Kazakhstan Chamber of Commerce in the USA


Transformation into a regional powerhouse

Posted on October 23, 2011 by Alex

The energy and industry of Kazakhstan’s population have turned the country around during the past two decades, writes Ben Aris

A huge country the size of Western Europe, Kazakhstan has vast mineral resources and enormous economic potential. But perhaps its biggest boon has been the energy and industry of its people, who in just two decades have transformed this country from an agricultural backwater in the middle of the Central  Asian steppe to a regional powerhouse and a major player  on the global energy markets.

The varied landscape stretches from the mountainous, heavily populated regions of the east to the sparsely populated, energy-rich lowlands in the west; and from the industrialized north, with its Siberian climate and terrain, through the arid, empty steppes of the center, to the fertile south.

Mineral wealth provides cash, but money alone is not enough to ensure the prosperity of a country. As the republic enters its third decade of independence, the combination of natural-resource wealth and liberal  economic reforms are starting to bear fruit.

With an average annual gross domestic product (GDP) growth rate of around 10 percent since 2000, the country is among the fastest-growing economies of the world and outpaces all other Central Asian states by far. By 2010, per capita GDP was estimated to have grown more than tenfold since the difficult transition period in the mid 1990s. In 2002, Kazakhstan became the first country in the former Soviet Union to receive an investment-grade credit rating.

Quick rebound

As in many other nations, the global economic crisis resulted in a lot of damage, but the backdrop of political stability, heavy investment, lower taxes and a transparent business environment have combined to fuel a quick recovery.

In response to the crisis, Kazakhstan’s authorities devalued the currency, the tenge, to stabilize the market,  and injected $19 billion in economic stimulus. Rising commodity prices also helped to revive Kazakhstan’s  economy, which registered seven percent growth in 2010.  Barring a dramatic decline in oil prices, strong growth is expected to continue in 2011.

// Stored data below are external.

-- ==== Sys2Proof/Laws/WithinSequence.lean ====
section
/-! SUPPORT. What each operation and command of the port sequence, the policy inputs and the message section can change at most (`Within`): the pages and parts its
hypotheses name. -/

namespace Sys2Proof.Machine
variable {W : Nat → Bool} {P : Part → Bool} {s0 : State}
set_option linter.unusedVariables false

/-! ### Sequence -/

theorem State.swapReady_within {s : State} {n : Port} (w08 : W 0x08 = true) (w13 : W 0x13 = true) (w20 : W 0x20 = true) (w21 : W 0x21 = true) (w22 : W
    0x22 = true) (w23 : W 0x23 = true) (w26 : W 0x26 = true) (p_boundary : P .boundary = true) (p_cc : P .cc = true) (p_draught : P .draught = true)
    (p_flue : P .flue = true) (p_msg : P .msg = true) (p_pol : P .pol = true) (p_timers : P .timers = true) (p_vdm : P .vdm = true) (hW0 : Within W P
    s0 s) : Within W P s0 (State.swapReady s n) := by
  unfold State.swapReady
  try dsimp only
  (repeat' split) <;> (try simp (maxDischargeDepth := 60) only [State.start_within, State.becomeSource_within, State.vcnDone_within, w08, w13, w20,
      w21, w22, w23, w26, p_boundary, p_cc, p_draught, p_flue, p_msg, p_pol, p_timers, p_vdm, hW0])

theorem State.swapAccepted_within {s : State} {n : Port} (w08 : W 0x08 = true) (w20 : W 0x20 = true) (w21 : W 0x21 = true) (w22 : W 0x22 = true) (w23
    : W 0x23 = true) (w24 : W 0x24 = true) (p_boundary : P .boundary = true) (p_cc : P .cc = true) (p_draught : P .draught = true) (p_flue : P .flue =
    true) (p_lanes : P .lanes = true) (p_lp : P .lp = true) (p_msg : P .msg = true) (p_pol : P .pol = true) (p_timers : P .timers = true) (p_vdm : P
    .vdm = true) (hW0 : Within W P s0 s) : Within W P s0 (State.swapAccepted s n) := by
  unfold State.swapAccepted
  try dsimp only
  simp (maxDischargeDepth := 60) only [and_self, implies_true, within_ite, State.prStart_within, State.drDone_within, State.vcnStart_within, w08, w20,
      w21, w22, w23, w24, p_boundary, p_cc, p_draught, p_flue, p_lanes, p_lp, p_msg, p_pol, p_timers, p_vdm, hW0]

theorem State.presentSource_within {s : State} {n : Port} (w20 : W 0x20 = true) (p_boundary : P .boundary = true) (p_cc : P .cc = true) (p_timers : P
    .timers = true) (hW0 : Within W P s0 s) : Within W P s0 (State.presentSource s n) := by
  unfold State.presentSource
  try dsimp only
  simp (maxDischargeDepth := 60) only [State.present_within, w20, p_boundary, p_cc, p_timers, hW0]

theorem State.softAcked_within {s : State} {n : Port} {m : Msg} (w04 : W 0x04 = true) (w21 : W 0x21 = true) (w23 : W 0x23 = true) (p_flue : P .flue =
    true) (p_msg : P .msg = true) (p_timers : P .timers = true) (hW0 : Within W P s0 s) : Within W P s0 (State.softAcked s n m) := by
  unfold State.softAcked
  try dsimp only
  simp (maxDischargeDepth := 60) only [and_self, implies_true, within_ite, State.dropUnder_within, State.dropQueue_within, State.idReset_within, w04,
      w21, w23, p_flue, p_msg, p_timers, hW0]

theorem State.plainDelivered_within {s : State} {n : Port} (w20 : W 0x20 = true) (w21 : W 0x21 = true) (w22 : W 0x22 = true) (w23 : W 0x23 = true)
    (p_boundary : P .boundary = true) (p_cc : P .cc = true) (p_msg : P .msg = true) (p_pol : P .pol = true) (p_timers : P .timers = true) (p_vdm : P
    .vdm = true) (hW0 : Within W P s0 s) : Within W P s0 (State.plainDelivered s n) := by
  unfold State.plainDelivered
  try dsimp only
  simp (maxDischargeDepth := 60) only [and_self, implies_true, within_ite, State.amsEnd_within, w20, w21, w22, w23, p_boundary, p_cc, p_msg, p_pol,
      p_timers, p_vdm, hW0]

theorem State.capsDelivered_within {s : State} {n : Port} {m : Msg} (w22 : W 0x22 = true) (p_flue : P .flue = true) (p_pol : P .pol = true) (p_timers
    : P .timers = true) (hW0 : Within W P s0 s) : Within W P s0 (State.capsDelivered s n m) := by
  unfold State.capsDelivered
  try dsimp only
  simp (maxDischargeDepth := 60) only [implies_true, within_refl, pageOf_add, pageOf_page4, within_foldl_range, pageKind_portPage, Nat.reduceMul,
      Nat.reduceAdd, Nat.reduceLT, State.set_within, State.modPol_within, State.start_within, State.setPd_within, State.event_within, w22, p_flue,
      p_pol, p_timers, hW0]

theorem State.eprEntered_within {s : State} {n : Port} (w20 : W 0x20 = true) (w21 : W 0x21 = true) (w22 : W 0x22 = true) (w23 : W 0x23 = true)
    (p_boundary : P .boundary = true) (p_cc : P .cc = true) (p_flue : P .flue = true) (p_msg : P .msg = true) (p_pol : P .pol = true) (p_timers : P
    .timers = true) (p_vdm : P .vdm = true) (hW0 : Within W P s0 s) : Within W P s0 (State.eprEntered s n) := by
  unfold State.eprEntered
  try dsimp only
  simp (maxDischargeDepth := 60) only [and_self, implies_true, within_ite, State.amsEnd_within, State.setEpr_within, State.stop_within,
      State.keepAliveStart_within, State.draft_within, State.start_within, w20, w21, w22, w23, p_boundary, p_cc, p_flue, p_msg, p_pol, p_timers,
      p_vdm, hW0]

theorem State.eprLeft_within {s : State} {n : Port} (w20 : W 0x20 = true) (w21 : W 0x21 = true) (w22 : W 0x22 = true) (w23 : W 0x23 = true)
    (p_boundary : P .boundary = true) (p_cc : P .cc = true) (p_flue : P .flue = true) (p_msg : P .msg = true) (p_pol : P .pol = true) (p_timers : P
    .timers = true) (p_vdm : P .vdm = true) (hW0 : Within W P s0 s) : Within W P s0 (State.eprLeft s n) := by
  unfold State.eprLeft
  try dsimp only
  simp (maxDischargeDepth := 60) only [and_self, implies_true, within_ite, State.amsEnd_within, State.stop_within, State.setEpr_within,
      State.draft_within, State.start_within, w20, w21, w22, w23, p_boundary, p_cc, p_flue, p_msg, p_pol, p_timers, p_vdm, hW0]

theorem State.deliveredFor_within {s : State} {n : Port} {m : Msg} (w08 : W 0x08 = true) (w0F : W 0x0F = true) (w13 : W 0x13 = true) (w20 : W 0x20 =
    true) (w21 : W 0x21 = true) (w22 : W 0x22 = true) (w23 : W 0x23 = true) (w24 : W 0x24 = true) (w26 : W 0x26 = true) (p_boundary : P .boundary =
    true) (p_cc : P .cc = true) (p_draught : P .draught = true) (p_flue : P .flue = true) (p_hA : P .hA = true) (p_hB : P .hB = true) (p_lanes : P
    .lanes = true) (p_lp : P .lp = true) (p_msg : P .msg = true) (p_pol : P .pol = true) (p_thn : P .thn = true) (p_timers : P .timers = true) (p_vdm
    : P .vdm = true) (hW0 : Within W P s0 s) : Within W P s0 (State.deliveredFor s n m) := by
  unfold State.deliveredFor
  try dsimp only
  (repeat' split) <;> (try simp (maxDischargeDepth := 60) only [pageOf_add, pageKind_portPage, Nat.reduceAdd, Nat.reduceLT,
      State.plainDelivered_within, State.capsDelivered_within, State.start_within, State.transitionBegin_within, State.readyHand_within,
      State.contractEnter_within, State.amsEnd_within, State.keepAliveStart_within, State.swapAccepted_within, State.swapReady_within,
      State.softResetDone_within, State.handover_within, State.eprEntered_within, State.eprLeft_within, State.setSeq_within, State.thatinEnter_within,
      State.event_within, State.vdmAskEnd_within, w08, w0F, w13, w20, w21, w22, w23, w24, w26, p_boundary, p_cc, p_draught, p_flue, p_hA, p_hB,
      p_lanes, p_lp, p_msg, p_pol, p_thn, p_timers, p_vdm, hW0])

Foreign investors are returning not only to the traditional extractive industries, but also to new areas such as train- building and the service sector, which are helping to diversify the economy. At the same time, the key sectors of energy and mining continue to receive investment to drive them forward.

Oil and mineral wealth

Kazakhstan is the most prosperous of the Central Asian states, and oil has played a key role in its development. The opening of the Caspian Pipeline Consortium link in October 2001, which connects the oilfields in western Kazakhstan with the Marine Terminal on Russia’s Black Sea coast, marked the start of the republic’s rapid growth. In 2008, Kazakhstan began pumping some oil exports through the Baku-Tbilisi-Ceyhan pipeline as part of a drive to lessen its dependence on Russia as a transit country. A pipeline to China opened in late 2005.

But the republic is also home to plentiful supplies of other minerals and metals, such as uranium, copper and zinc. Indeed, in the first years following independence in December 1991 – Kazakhstan was the last of the 15 former Soviet states to declare independence – the republic initially earned most of its export revenues from exporting metals. It remains the world’s largest producer of uranium.

New beginnings

The economy remains geared towards the extractive industries, but the government, realizing that its economy suffers from an over-reliance on these, has been making concerted efforts to diversify and modernize the economy with the development of other sectors.

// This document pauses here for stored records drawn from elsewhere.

theorem execFrsArm_within {n : Port} {s : State} (w00 : W 0x00 = true) (w04 : W 0x04 = true) (w07 : W 0x07 = true) (w08 : W 0x08 = true) (w09 : W 0x09
    = true) (w0F : W 0x0F = true) (w13 : W 0x13 = true) (w20 : W 0x20 = true) (w21 : W 0x21 = true) (w22 : W 0x22 = true) (w23 : W 0x23 = true) (w24 :
    W 0x24 = true) (w26 : W 0x26 = true) (w27 : W 0x27 = true) (p_auth : P .auth = true) (p_boundary : P .boundary = true) (p_cc : P .cc = true)
    (p_draught : P .draught = true) (p_flue : P .flue = true) (p_fnd : P .fnd = true) (p_fresh : P .fresh = true) (p_hA : P .hA = true) (p_hB : P .hB
    = true) (p_inputs : P .inputs = true) (p_lanes : P .lanes = true) (p_lp : P .lp = true) (p_msg : P .msg = true) (p_pol : P .pol = true) (p_thn : P
    .thn = true) (p_timers : P .timers = true) (p_vdm : P .vdm = true) {t : State} (e : execFrsArm n s = .next t) : Within W P s t := by
  unfold execFrsArm at e
  try dsimp only at e
  cases e
  simp (maxDischargeDepth := 60) only [within_refl, State.frsShow_within, State.policyBefore_within, w00, w04, w07, w08, w09, w0F, w13, w20, w21, w22,
      w23, w24, w26, w27, p_auth, p_boundary, p_cc, p_draught, p_flue, p_fnd, p_fresh, p_hA, p_hB, p_inputs, p_lanes, p_lp, p_msg, p_pol, p_thn,
      p_timers, p_vdm]

theorem execHardResetSourceDescent_within {n : Port} {s : State} (w00 : W 0x00 = true) (w04 : W 0x04 = true) (w07 : W 0x07 = true) (w08 : W 0x08 =
    true) (w09 : W 0x09 = true) (w0F : W 0x0F = true) (w13 : W 0x13 = true) (w20 : W 0x20 = true) (w21 : W 0x21 = true) (w22 : W 0x22 = true) (w23 : W
    0x23 = true) (w24 : W 0x24 = true) (w26 : W 0x26 = true) (w27 : W 0x27 = true) (p_auth : P .auth = true) (p_boundary : P .boundary = true) (p_cc :
    P .cc = true) (p_draught : P .draught = true) (p_flue : P .flue = true) (p_fnd : P .fnd = true) (p_fresh : P .fresh = true) (p_hA : P .hA = true)
    (p_hB : P .hB = true) (p_inputs : P .inputs = true) (p_lanes : P .lanes = true) (p_lp : P .lp = true) (p_msg : P .msg = true) (p_pol : P .pol =
    true) (p_thn : P .thn = true) (p_timers : P .timers = true) (p_vdm : P .vdm = true) {t : State} (e : execHardResetSourceDescent n s = .next t) :
    Within W P s t := by
  unfold execHardResetSourceDescent at e
  try dsimp only at e
  cases e
  simp (maxDischargeDepth := 60) only [within_refl, State.hardDescent_within, State.policyBefore_within, w00, w04, w07, w08, w09, w0F, w13, w20, w21,
      w22, w23, w24, w26, w27, p_auth, p_boundary, p_cc, p_draught, p_flue, p_fnd, p_fresh, p_hA, p_hB, p_inputs, p_lanes, p_lp, p_msg, p_pol, p_thn,
      p_timers, p_vdm]

theorem execErrorRecoveryEntry_within {n : Port} {s : State} (w00 : W 0x00 = true) (w04 : W 0x04 = true) (w07 : W 0x07 = true) (w08 : W 0x08 = true)
    (w09 : W 0x09 = true) (w0F : W 0x0F = true) (w13 : W 0x13 = true) (w20 : W 0x20 = true) (w21 : W 0x21 = true) (w22 : W 0x22 = true) (w23 : W 0x23
    = true) (w24 : W 0x24 = true) (w26 : W 0x26 = true) (w27 : W 0x27 = true) (p_auth : P .auth = true) (p_boundary : P .boundary = true) (p_cc : P
    .cc = true) (p_draught : P .draught = true) (p_flue : P .flue = true) (p_fnd : P .fnd = true) (p_fresh : P .fresh = true) (p_hA : P .hA = true)
    (p_hB : P .hB = true) (p_inputs : P .inputs = true) (p_lanes : P .lanes = true) (p_lp : P .lp = true) (p_msg : P .msg = true) (p_pol : P .pol =
    true) (p_thn : P .thn = true) (p_timers : P .timers = true) (p_vdm : P .vdm = true) {t : State} (e : execErrorRecoveryEntry n s = .next t) :
    Within W P s t := by
  unfold execErrorRecoveryEntry at e
  try dsimp only at e
  cases e
  simp (maxDischargeDepth := 60) only [within_refl, State.errorRecovery_within, State.policyBefore_within, w00, w04, w07, w08, w09, w0F, w13, w20,
      w21, w22, w23, w24, w26, w27, p_auth, p_boundary, p_cc, p_draught, p_flue, p_fnd, p_fresh, p_hA, p_hB, p_inputs, p_lanes, p_lp, p_msg, p_pol,
      p_thn, p_timers, p_vdm]

theorem execTransitionAbort_within {n : Port} {s : State} (w00 : W 0x00 = true) (w04 : W 0x04 = true) (w07 : W 0x07 = true) (w08 : W 0x08 = true) (w09
    : W 0x09 = true) (w0F : W 0x0F = true) (w13 : W 0x13 = true) (w20 : W 0x20 = true) (w21 : W 0x21 = true) (w22 : W 0x22 = true) (w23 : W 0x23 =
    true) (w24 : W 0x24 = true) (w26 : W 0x26 = true) (w27 : W 0x27 = true) (p_auth : P .auth = true) (p_boundary : P .boundary = true) (p_cc : P .cc
    = true) (p_draught : P .draught = true) (p_flue : P .flue = true) (p_fnd : P .fnd = true) (p_fresh : P .fresh = true) (p_hA : P .hA = true) (p_hB
    : P .hB = true) (p_inputs : P .inputs = true) (p_lanes : P .lanes = true) (p_lp : P .lp = true) (p_msg : P .msg = true) (p_pol : P .pol = true)
    (p_thn : P .thn = true) (p_timers : P .timers = true) (p_vdm : P .vdm = true) {t : State} (e : execTransitionAbort n s = .next t) : Within W P s t
    := by
  unfold execTransitionAbort at e
  try dsimp only at e
  cases e
  simp (maxDischargeDepth := 60) only [within_refl, State.transitionAbort_within, State.policyBefore_within, w00, w04, w07, w08, w09, w0F, w13, w20,
      w21, w22, w23, w24, w26, w27, p_auth, p_boundary, p_cc, p_draught, p_flue, p_fnd, p_fresh, p_hA, p_hB, p_inputs, p_lanes, p_lp, p_msg, p_pol,
      p_thn, p_timers, p_vdm]

theorem execHeldCommandTaken_within {n : Port} {s : State} (w00 : W 0x00 = true) (w04 : W 0x04 = true) (w07 : W 0x07 = true) (w08 : W 0x08 = true)
    (w09 : W 0x09 = true) (w0B : W 0x0B = true) (w0C : W 0x0C = true) (w0F : W 0x0F = true) (w13 : W 0x13 = true) (w20 : W 0x20 = true) (w21 : W 0x21
    = true) (w22 : W 0x22 = true) (w23 : W 0x23 = true) (w24 : W 0x24 = true) (w26 : W 0x26 = true) (w27 : W 0x27 = true) (p_auth : P .auth = true)
    (p_boundary : P .boundary = true) (p_cc : P .cc = true) (p_draught : P .draught = true) (p_flue : P .flue = true) (p_fnd : P .fnd = true) (p_fresh
    : P .fresh = true) (p_hA : P .hA = true) (p_hB : P .hB = true) (p_inputs : P .inputs = true) (p_lanes : P .lanes = true) (p_lp : P .lp = true)
    (p_msg : P .msg = true) (p_pol : P .pol = true) (p_thn : P .thn = true) (p_timers : P .timers = true) (p_vdm : P .vdm = true) {t : State} (e :
    execHeldCommandTaken n s = .next t) : Within W P s t := by
  unfold execHeldCommandTaken at e
  try dsimp only at e
  cases e
  simp (maxDischargeDepth := 60) only [within_refl, State.heldTake_within, State.policyBefore_within, w00, w04, w07, w08, w09, w0B, w0C, w0F, w13,
      w20, w21, w22, w23, w24, w26, w27, p_auth, p_boundary, p_cc, p_draught, p_flue, p_fnd, p_fresh, p_hA, p_hB, p_inputs, p_lanes, p_lp, p_msg,
      p_pol, p_thn, p_timers, p_vdm]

Over the past decade, the republic created arguably the region’s most liberal and sophisticated banking sectors. Its high exposure to the international debt markets meant that it was badly wounded when the credit markets started seizing up, as the mortgage crisis in the United States began unfolding and the global financial crisis struck in the fall of 2008. However, rapid action by the National Bank of Kazakhstan contained the damage, and by 2010 the sector was already starting to recover.

Kazakhstan has also embarked on an ambitious diversification program. This is the central goal of the National Strategy until 2030, adopted in 1998, and the State Industrialization and Innovation Program until 2015, which was launched in 2003. In 2006, Kazakhstan additionally announced a major drive to enter the top 50 most-competitive nations in the world within 10 years.

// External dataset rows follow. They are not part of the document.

theorem execEpochAllocation_within {hi0 : Nat} {per0 : Nat} {hi1 : Nat} {per1 : Nat} {s : State} (w08 : W 0x08 = true) (w09 : W 0x09 = true) (w0A : W
    0x0A = true) (w0D : W 0x0D = true) (w0E : W 0x0E = true) (w22 : W 0x22 = true) (w24 : W 0x24 = true) (w26 : W 0x26 = true) (p_boundary : P
    .boundary = true) (p_draught : P .draught = true) (p_feeds : P .feeds = true) (p_flue : P .flue = true) (p_fnd : P .fnd = true) (p_lp : P .lp =
    true) (p_pol : P .pol = true) (p_timers : P .timers = true) {t : State} (e : execEpochAllocation hi0 per0 hi1 per1 s = .next t) : Within W P s t
    := by
  unfold execEpochAllocation at e
  try dsimp only at e
  cases e
  simp (maxDischargeDepth := 60) only [and_self, implies_true, within_refl, within_ite, State.epochAllocation_within, w08, w09, w0A, w0D, w0E, w22,
      w24, w26, p_boundary, p_draught, p_feeds, p_flue, p_fnd, p_lp, p_pol, p_timers]

theorem execNofeedRecovery_within {s : State} (w00 : W 0x00 = true) (w04 : W 0x04 = true) (w07 : W 0x07 = true) (w08 : W 0x08 = true) (w09 : W 0x09 =
    true) (w13 : W 0x13 = true) (w20 : W 0x20 = true) (w21 : W 0x21 = true) (w22 : W 0x22 = true) (w23 : W 0x23 = true) (w24 : W 0x24 = true) (w26 : W
    0x26 = true) (w27 : W 0x27 = true) (p_auth : P .auth = true) (p_boundary : P .boundary = true) (p_cc : P .cc = true) (p_draught : P .draught =
    true) (p_flue : P .flue = true) (p_fnd : P .fnd = true) (p_fresh : P .fresh = true) (p_lanes : P .lanes = true) (p_lp : P .lp = true) (p_msg : P
    .msg = true) (p_pol : P .pol = true) (p_thn : P .thn = true) (p_timers : P .timers = true) (p_vdm : P .vdm = true) {t : State} (e :
    execNofeedRecovery s = .next t) : Within W P s t := by
  unfold execNofeedRecovery at e
  try dsimp only at e
  cases e
  simp (maxDischargeDepth := 60) only [within_refl, State.noFeedRecovery_within, w00, w04, w07, w08, w09, w13, w20, w21, w22, w23, w24, w26, w27,
      p_auth, p_boundary, p_cc, p_draught, p_flue, p_fnd, p_fresh, p_lanes, p_lp, p_msg, p_pol, p_thn, p_timers, p_vdm]

theorem execEpochExchangeLatch_within {published : BitVec 8} {s : State} (p_draught : P .draught = true) (p_flue : P .flue = true) {t : State} (e :
    execEpochExchangeLatch published s = .next t) : Within W P s t := by
  unfold execEpochExchangeLatch at e
  try dsimp only at e
  cases e
  simp (maxDischargeDepth := 60) only [and_self, implies_true, within_refl, within_ite, State.exchangeLatch_within, p_draught, p_flue]

end Sys2Proof.Machine
end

With food prices increasing around the world, Kazakhstan will benefit, thanks to its large agricultural sector. The government has also launched programs that are aimed at developing targeted sectors, such as transport, pharmaceuticals, telecommunications, petrochemicals, and food processing.

The future of the Kazakhstan economy will be fueled by further integration into the international economic community. To that end, the republic has been building up relations with its neighbors. In 2010, the Customs Union of Russia, Belarus and Kazakhstan was formally launched – the first stage in creating a regional common economic space.